Mohammed bin Abdul Karim al-Kasnazani al-Husseini (1938 – July 4, 2020) was one of the sheikhs of the Kasnazani Order, formally known as the ‘Aaliyah Qadiriyah Kasnazaniyah Sufi Order. The headquarters of this order is located in Sulaymaniyah Governorate in the Kurdistan Region of Iraq.

The name "Kasnazani" used by the sheikh’s family is a title that was originally given to their ancestor Abdul Karim I. Kasnazan is a word in the Kurdish language that means "unknown" or "no one knows about him." This title was attributed to the sheikh because he isolated himself for four years in the mountains of Qaradagh, a region on the outskirts of Sulaymaniyah whose name means "Black Mountain." When people were asked about the sheikh during his seclusion, they would say "Kasnazan," meaning no one knows. After he returned from the mountain, this title stuck and became the name of the Kasnazani Order that he founded and was passed down to his sons and grandsons who continued leading the order after him.

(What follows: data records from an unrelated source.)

-- ==== Sys2Proof/Machine/Tasks.lean ====
section
/-! DEFINITION. Page 3 without the ring forms: work identifiers, creating, suspending and ending continuations,
supersteps, work sharing; and EXIT (R132). -/

namespace Sys2Proof.Machine

open Sys2Proof

/-- ARITH 0x38: a form that the kind of core does not support (R293). -/
def State.noKind (s : State) (channelToo : Bool) : Except Halt Unit :=
  if isDcp s.cur.unit || isSec s.cur.unit || (channelToo && isChannel s.cur.unit) then arith 0x38 0 0 else .ok ()

/-! ## Work identifiers -/

/-- WIDF (R272, R526). -/
def execWidf (d : Reg) (n : BitVec 3) (s : State) : Out :=
  runA (.widf d n) (fun s =>
    let w := s.me.csr.widb
    let a := s.startOf n.toNat
    .ok (s.result d (word (w.val.toNat / 2 ^ a % 2 ^ s.widthOf n.toNat)) w.mark)) s

/-- X(D) with field i of width w at bit a replaced (R273). -/
def widPut (x : Word) (a w : Nat) (v : Word) : Word :=
  if w = 0 then x
  else word (x.toNat - x.toNat / 2 ^ a % 2 ^ w * 2 ^ a + v.toNat % 2 ^ w * 2 ^ a)

/-- WIDR (R273, R526). -/
def execWidr (d a b : Reg) (s : State) : Out :=
  let i : Instr := .widr d a b
  runA i (fun s =>
    let n := field (s.x a) 2 0
    if 5 < n then arith 0x37 0 0
    else .ok (s.result d (widPut (s.x d) (s.startOf n) (s.widthOf n) (s.x b)) (s.rmark i))) s

/-! ## Creating continuations -/

/-- Priority of the running continuation (R274). -/
def Thread.pri (t : Thread) : Nat :=
  match t.cont with
  | some c => c.record.pri
  | none => 0

/-- A record with the control immediate applied (R274). -/
def State.spawnApply (s : State) (r : ContRec) (gh pri here : Bool) : ContRec :=
  let g := if gh then s.me.gh else r.gh
  let r1 := { r with flags := if pri then flagsPri r.flags s.me.pri else r.flags }
  let u := s.cur.unit
  if here then
    { r1 with aff := if isChannel u then affOf g 2 u s.chip else affOf g 0 (0x1000 + clusterOf u) s.chip }
  else { r1 with aff := setField r.aff 63 48 g }

/-- The checks of R274 on a record. -/
def State.spawnCheck (s : State) (r : ContRec) (a : Word) : Except Halt Unit :=
  if r.join.getLsbD 31 || r.reserved || r.kind == 3 || r.state == 1 || r.state == 2 then arith 0x30 0 a
  else if (r.flags.getLsbD 2 && !s.me.csr.priv) || (r.flags.getLsbD 3 && !s.me.csr.gcp) then arith 0x31 0 a
  else .ok ()

/-- The cluster of a core or a scratchpad, if a unit is one. -/
def unitCluster (u : Nat) : Option Nat :=
  if isCompute u then some (clusterOf u) else if u < 0x1200 then some (u - 0x1000) else none

/-- AFF that SPAWN accepts (R275). -/
def State.spawnHere (s : State) (r : ContRec) : Bool :=
  r.chip == s.chip &&
    (if isChannel s.cur.unit then r.kind == 2 && r.unit == s.cur.unit
     else decide (r.kind ≤ 1) && unitCluster r.unit == some (clusterOf s.cur.unit) && (r.kind == 0 || isCompute r.unit))

/-- Kind, unit and chip of the owner of an address (R228, R276). -/
def State.ownerOf (s : State) (t a : Word) : Except Halt (Nat × Nat × Nat) :=
  match field t 63 62 with
  | 0 =>
    if isChannel s.cur.unit then .ok (2, s.cur.unit, s.chip)
    else if t.toNat < 0x10000 then .ok (1, s.cur.unit, s.chip)
    else .ok (0, 0x1000 + clusterOf s.cur.unit, s.chip)
  | 1 => .ok (2, 0x1200 + sliceOf t, s.chip)
  | 2 =>
    let u := field t 33 21
    let c := field t 52 34
    if isCompute u then .ok (1, u, c)
    else if u < 0x1200 then .ok (0, u, c)
    else if isChannel u then .ok (2, u, c)
    else arith 0x30 0 a
  | _ => arith 0x30 0 a

/-- The space-10 address of a byte of the running thread's space 00 (R276). -/
def State.farAddr (s : State) (a : Word) : Word :=
  if field a 63 62 ≠ 0 then a
  else
    let (u, o) := if a.toNat < 0x100000 then (s.cur.unit, a.toNat) else (0x1000 + clusterOf s.cur.unit, a.toNat - 0x100000)
    word (2 * 2 ^ 62 + s.chip * 2 ^ 34 + u * 2 ^ 21 + o)

/-- The accepted record: its mark, TRIGD and STATE (R274). -/
def accepted (r : ContRec) (m : Mark) : ContRec :=
  { r with flags := flagsMark (flagsWith r.flags (if r.join = 0 then 1 else 0) false) (r.mark ||| m) }
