/-- IndirectRun of R373. -/
def State.runIndirect (s : State) (x : Indirect) : State × Indirect :=
  let (ixs, im, miss) := s.indices x 0 x.total
  let bad := firstNat ixs.length fun e => !s.elemOk x e (nth ixs e (0, false)).1
  match bad, miss with
  | some e, _ => (s, { x with phase := .moved, st := 1, count := e, mark := x.mp ||| im })
  | none, some e => (s, { x with phase := .moved, st := 1, count := e, mark := x.mp ||| im })
  | none, none => match s.moveElems x im ixs 0 0 with
    | some (s1, m, st, n) => (s1, { x with phase := .moved, st := st, count := n, mark := joins [x.mp, im, m] })
    | none => (s, { x with since := some (x.since.getD s.now) })

/-- Whether an element of an indirect copy lies in a unit whose agent is full: the engine then holds its request (R315). -/
def State.indHeld (s : State) (x : Indirect) : Bool :=
  (s.indices x 0 x.total).1.any fun p => (x.elem p.1).any s.fullAt

/-- Replaces an indirect copy of an engine. -/
def State.setInd (s : State) (u : Nat) (x : Indirect) : State :=
  let e := s.eng u
  s.setEng u { e with inds := e.inds.map fun y => if y.id = x.id then x else y }

/-- INDIRECT_RUN: the oldest queued descriptor runs when none runs (R373, Table 14.1). -/
def execIndirectRun (cl : BitVec 9) (s : State) : Out :=
  let u := 0x1000 + cl.toNat
  let e := s.eng u
  .next (if e.inds.any (·.phase == .moved) then s
    else match e.inds.find? (·.phase == .queued) with
      | some x =>
        if s.indHeld x then s
        else
          let (s1, y) := s.runIndirect x
          s1.setInd u y
      | none => s)

/-- INDIRECT_FINISH (R374): the event line, then a message when it is asked for or the command failed. -/
def execIndirectFinish (cl : BitVec 9) (s : State) : Out :=
  let u := 0x1000 + cl.toNat
  .next (match (s.eng u).inds.find? (·.phase == .moved) with
    | some x =>
      let s1 := s.setLine x.thread (field x.ctl 61 56)
      if x.ctl.getLsbD 63 || x.st != 0 then
        (s1.setInd u { x with phase := .done }).sendMail x.thread
          ⟨word (2 * 2 ^ 60 + x.st * 2 ^ 56 + x.count * 2 ^ 16 + x.id), x.mark⟩ none
      else
        let e := s1.eng u
        s1.setEng u { e with inds := e.inds.filter (·.id != x.id) }
    | none => s)

/-! ## Row fetches -/

/-- PMASK (R407). -/
def execPmask (a : Reg) (op : BitVec 2) (s : State) : Out :=
  runA (.pmask a op) (fun s => do
    let (v, m) ← alongside (s.needEngine false true) (s.blockL (s.x a) 8 128)
    let b : BitVec 1024 := BitVec.ofNat 1024 v
    let t := s.me
    let old := t.rowMask
    let new := match op.toNat with
      | 0 => b
      | 1 => old.val &&& b
      | 2 => old.val ||| b
      | _ => old.val &&& ~~~b
    .ok (s.setMe { t with rowMask := ⟨new, joins [if op = 0 then 0 else old.mark, m, s.xm a, s.base]⟩ })) s

/-- A row-set descriptor (Table 15.8). -/
structure RowSet where
  vbase : Word
  rstr : Word
  row0 : Nat
  count : Nat
  rlen : Nat
  ok : Bool
  deriving DecidableEq, Repr

/-- The descriptor that 32 bytes hold (R408). -/
def rowSet (v : Nat) : RowSet :=
  let n := v / 2 ^ 160 % 2 ^ 16
  let rl := v / 2 ^ 192 % 2 ^ 32
  { vbase := word v, rstr := word (v / 2 ^ 64), row0 := v / 2 ^ 128 % 2 ^ 32, count := n, rlen := rl
    ok := bits v 63 62 == 1 && rl % 64 == 0 && decide (64 ≤ rl) && decide (rl ≤ 16384) && decide (1 ≤ n)
      && decide (n ≤ 1024) && bits v 191 176 == 0 && bits v 255 224 == 0 }

/-- Address of row i of a set (R376). -/
def RowSet.row (r : RowSet) (i : Nat) : Word := r.vbase + word ((r.row0 + i) * r.rstr.toNat)

/-- Translates the selected rows in order. -/
def State.rowRegions (s : State) (r : RowSet) (write : Bool) : List Nat → Except Halt (State × List Region)
  | [] => .ok (s, [])
  | i :: t => do
    let (s1, x) ← s.regionOf s.agent (r.row i) r.rlen write
    let (s2, l) ← State.rowRegions s1 r write t
    .ok (s2, x :: l)

/-- The marks that the package itself knows of ranges: those of its own lines, and of its pages with TGT 1 the destination
origins (R477). -/
def State.regionMarks (s : State) (rs : List Region) : Mark :=
  joins (rs.flatMap fun r => (r.places.map fun p => s.mem.markOf p.2.1 p.2.2) ++
    r.pieces.map fun p => if p.leaf.tgt = 1 then originOf p.leaf.ceil else 0)

/-- MARK when a store of a mark to ranges is outside a ceiling: at the first range that fails, with the slots of every range
(R304, R305). -/
def State.regionsCheck (s : State) (rs : List Region) (m : Mark) : Except Halt Unit :=
  let above := rs.filterMap fun r => (s.regionOver s.agent r m).map fun x => (r.addr, x)
  match above.head?, joinOver (above.map (·.2)) with
  | some f, some x => trapWith 0x21 f.1 x
  | _, _ => .ok ()

/-- Asks the owners of a range outside the package for it, before anything moves (R409): LOST through a page, BOUNDS in space
10, and the join of the marks that the owners report (R456, R470). -/
def State.askRegion (s : State) (r : Region) (write : Bool) : Except Halt (State × Mark) :=
  let n (k : Nat) : Nat := if write then 0 else k
  match r.target with
  | .remote c => match s.askRemote s.agent c r.addr (n r.len) with
    | .data s1 _ m => .ok (s1, m)
    | .refused d => denyBounds r.addr write d
    | .silent => .error (.silent c)
  | .virt => r.pieces.foldlM (fun (acc : State × Mark) p =>
      let a := r.addr + word p.at_
      match p.leaf.tgt with
      | 1 => match acc.1.askHost s.agent with
        | .data s1 _ _ => .ok (s1, acc.2)
        | .refused d => denyWith 0x24 a 0 d
        | .silent => .error (.silent hostChip)
      | 2 => match acc.1.askRemote s.agent p.leaf.chip a (n p.len) with
        | .data s1 _ m => .ok (s1, acc.2 ||| m)
        | .refused d => denyWith 0x24 a 0 d
        | .silent => .error (.silent p.leaf.chip)
      | _ => .ok acc) (s, 0)
  | .loc _ => .ok (s, 0)
  | .ctl _ _ => .ok (s, 0)

/-- Asks the owners of several ranges. -/
def State.askRegions (s : State) (write : Bool) (rs : List Region) : Except Halt (State × Mark) :=
  rs.foldlM (fun (acc : State × Mark) r => do
    let (s1, m) ← acc.1.askRegion r write
    .ok (s1, acc.2 ||| m)) (s, 0)

/-- Translates the rows and the packed area: BOUNDS of either before PAGE and LOST of the other (R45). -/
def State.rowPlaces (s : State) (r : RowSet) (store : Bool) (pk : Word) (sel : List Nat) :
    Except Halt (State × List Region × Region) :=
  let area (t : State) := t.regionOf s.agent pk (128 + r.rlen * sel.length) (!store)
  match s.rowRegions r store sel with
  | .error h => match area s with
    | .error x => .error (firstHalt (some h) x)
    | .ok _ => .error h
  | .ok (s1, rows) => (area s1).map fun (s2, packed) => (s2, rows, packed)

/-- The checks of a row command whose header names rows, in the order of R409: places, owners, marks and ceilings. The owner of
a range outside the package is asked at the instruction, and its marks are those of the answer.
(DESIGN CHOICE, log entry 102.) -/
def State.rowChecks (s : State) (r : RowSet) (store : Bool) (pk : Word) (sel : List Nat) (m : Mark) :
    Except Halt (State × List Region × Region × Mark) := do
  let (s1, rows, packed) ← s.rowPlaces r store pk sel
  let src := if store then [packed] else rows
  let dst := if store then rows else [packed]
  let (s2, m1) ← s1.askRegions false src
  let k := m ||| m1
  s2.regionsCheck dst (k ||| s2.regionMarks src)
  let (s3, _) ← s2.askRegions true dst
  .ok (s3, rows, packed, k)

/-- The command that LDROWS or STROWS pushes, after every check (R409). ARITH 0x57 comes after the checks of the packed area
(R45): of the 128 bytes that it has at least where the descriptor is not valid. -/
def rowCommand (i : Instr) (store : Bool) (d a : Reg) (line : BitVec 6) (s : State) : Except Halt (State × RowCmd) := do
  let at_ := s.x a
  let pk := s.x d
  if !aligned pk.toNat 64 then bounds pk 3 (!store)
  else
    let (v, dm) ← s.blockL at_ 32 32
    let r := rowSet v
    if !r.ok then alongside (arith 0x57 0 at_) ((s.regionOf s.agent pk 128 (!store)).bind fun _ => arith 0x57 0 at_)
    else
      let (s1, head, hm) ← (if store then do
          let (s1, bs, m) ← s.loadAs s.agent pk 128
          .ok (s1, BitVec.ofNat 1024 (ofBytes bs), m)
        else .ok (s, s.me.rowMask.val, s.me.rowMask.mark) : Except Halt (State × BitVec 1024 × Mark))
      let sel := (List.range r.count).filter fun i => head.getLsbD i
      let valid := if store && decide (2 ^ r.count ≤ head.toNat) then arith 0x57 0 pk else .ok ()
      let (s2, rows, packed, m) ← alongside valid (s1.rowChecks r store pk sel (joins [s.rmark i, dm, hm]))
      .ok (s2, { id := 0, thread := s.cur, store := store, rows := rows, packed := packed, line := line.toNat, mark := m
                 header := BitVec.ofNat 1024 (sel.foldl (fun acc i => acc + 2 ^ i) 0)
                 part := s.partIx s.cur, lwin := s.me.csr.lwin.val, since := none })

/-- LDROWS and STROWS (R409). -/
def rowForm (i : Instr) (store : Bool) (d a : Reg) (line : BitVec 6) (s : State) : Run? := do
  let (s1, c) ← alongside (s.needEngine false true) (rowCommand i store d a line s)
  let u := engKey s.cur.unit
  let e := s1.eng u
  if 4 ≤ e.rows.length + e.marks 4 then holdOn
  else .ok (s1.setEng u { e with rows := e.rows ++ [{ c with id := e.rowSeq }], rowSeq := e.rowSeq + 1 })

/-- LDROWS (R409). -/
def execLdrows (d a : Reg) (line : BitVec 6) (s : State) : Out :=
  runA (.ldrows d a line) (rowForm (.ldrows d a line) false d a line) s

/-- STROWS (R409). -/
def execStrows (d a : Reg) (line : BitVec 6) (s : State) : Out :=
  runA (.strows d a line) (rowForm (.strows d a line) true d a line) s

/-- Reads ranges one after another. -/
def State.loadAll (s : State) (g : Agent) : List Region → Except Unserved (State × Got)
  | [] => .ok (s, ⟨[], 0, []⟩)
  | r :: t => do
    let (s1, x) ← s.regionLoad g r
    let (s2, y) ← State.loadAll s1 g t
    .ok (s2, ⟨x.bytes ++ y.bytes, x.mark ||| y.mark, x.bad ++ y.bad.map fun b => (b.1 + r.len, b.2)⟩)

/-- The part of a reading from an offset on. -/
def Got.slice (x : Got) (off n : Nat) : Got :=
  ⟨(x.bytes.drop off).take n, x.mark, (x.bad.filter fun b => decide (off < b.1 + b.2) && decide (b.1 < off + n)).map
    fun b => (Nat.max b.1 off - off, Nat.min (b.1 + b.2) (off + n) - Nat.max b.1 off)⟩

/-- Writes the rows of a packed row set, the first at an offset of it. A refused row ends the command: the rows before it
stay written (DESIGN CHOICE, log entry 102). -/
def State.storeRows (s : State) (g : Agent) (x : Got) (m : Mark) : List Region → Nat → Except Unserved State
  | [], _ => .ok s
  | r :: t, off =>
    let y := x.slice off r.len
    match s.regionStore g r y.bytes m y.bad with
    | .ok s1 => State.storeRows s1 g x m t (off + r.len)
    | .error (.refused _ d) => .ok (s.denied (some d))
    | .error .silent => .error .silent

/-- Moves a row command's bytes (R376): LDROWS writes the header and then the rows; STROWS writes each selected row. The mark
of what lies outside the package is the one that its owner reported at the instruction, which the command holds. -/
def State.moveRows (s : State) (c : RowCmd) : Except Unserved State :=
  let g : Agent := ⟨c.thread.unit, c.lwin, some c.part, false, overdue c.since s.now⟩
  if c.store then do
    let (s1, x) ← s.regionLoad g c.packed
    s1.storeRows g x (c.mark ||| s.regionMarks [c.packed]) c.rows 128
  else do
    let (s1, x) ← s.loadAll g c.rows
    let bs := toBytes 128 c.header.toNat ++ x.bytes
    s1.regionStore g c.packed bs (c.mark ||| s.regionMarks c.rows) (x.bad.map fun b => (b.1 + 128, b.2))

/-- ROW_UNIT_RUN: the oldest command moves its rows and sets its line (R376). A command that a refusal ends sets it as well;
one without an answer waits at the head of the queue. (DESIGN CHOICE, log entry 102.) -/
def execRowUnitRun (unit : BitVec 13) (s : State) : Out :=
  let u := unit.toNat
  let fin (t : State) (c : RowCmd) (rest : List RowCmd) : State :=
    let s1 := t.setLine c.thread c.line
    s1.setEng u { s1.eng u with rows := rest }
  .next (match (s.eng u).rows with
    | c :: rest =>
      if s.fullAt c.packed.addr then s
      else match s.moveRows c with
        | .ok s1 => fin s1 c rest
        | .error (.refused _ d) => fin (s.denied (some d)) c rest
        | .error .silent => s.setEng u { s.eng u with rows := { c with since := some (c.since.getD s.now) } :: rest }
    | [] => s)

end Sys2Proof.Machine
end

Thus, "Kasnazani" is both a family title and the name of the Sufi order, with its own etymological and spiritual significance. As for the tribal affiliation of Sheikh Mohammed al-Kasnazani, he belonged to the Barzanji tribe. The tribe traces its ancestry to Sheikh Isa al-Barzanji, who was the first to settle in Barzinjah in northern Iraq.

== Birth and early life ==
Sheikh Muhammad al-Kasnazan al-Husayni was born in the village of Karbajna, which belongs to the subdistrict of Sinquar in Kirkuk Governorate, northern Iraq, at dawn on Friday, the 14th of the month of Safar in the year 1358 AH, corresponding to 15 April 1938 CE. This village where the Sheikh was born is the home of the sheikhs of the Kasnazani Order, and from his early years spent in Karbajna, the Sheikh of the Order was his father, Sheikh Abdul Karim al-Shah al-Kasnazan, who was entrusted with the leadership of the order by his elder brother Sultan Hussein al-Kasnazan, who was and still is referred to as "The Sultan".

Sheikh Muhammad al-Kasnazan received the Sufi path (ṭarīqa) from his father, along with the sciences of Sufism, and he studied religious sciences under scholars at the Karbajna religious school. He studied Arabic and Islamic sciences under its scholars, including Mulla Kaka Hamma Sayf al-Din, Mulla Ali Mustafa (nicknamed Ali Laylan), and Mulla Abdullah Aziz al-Karbajani.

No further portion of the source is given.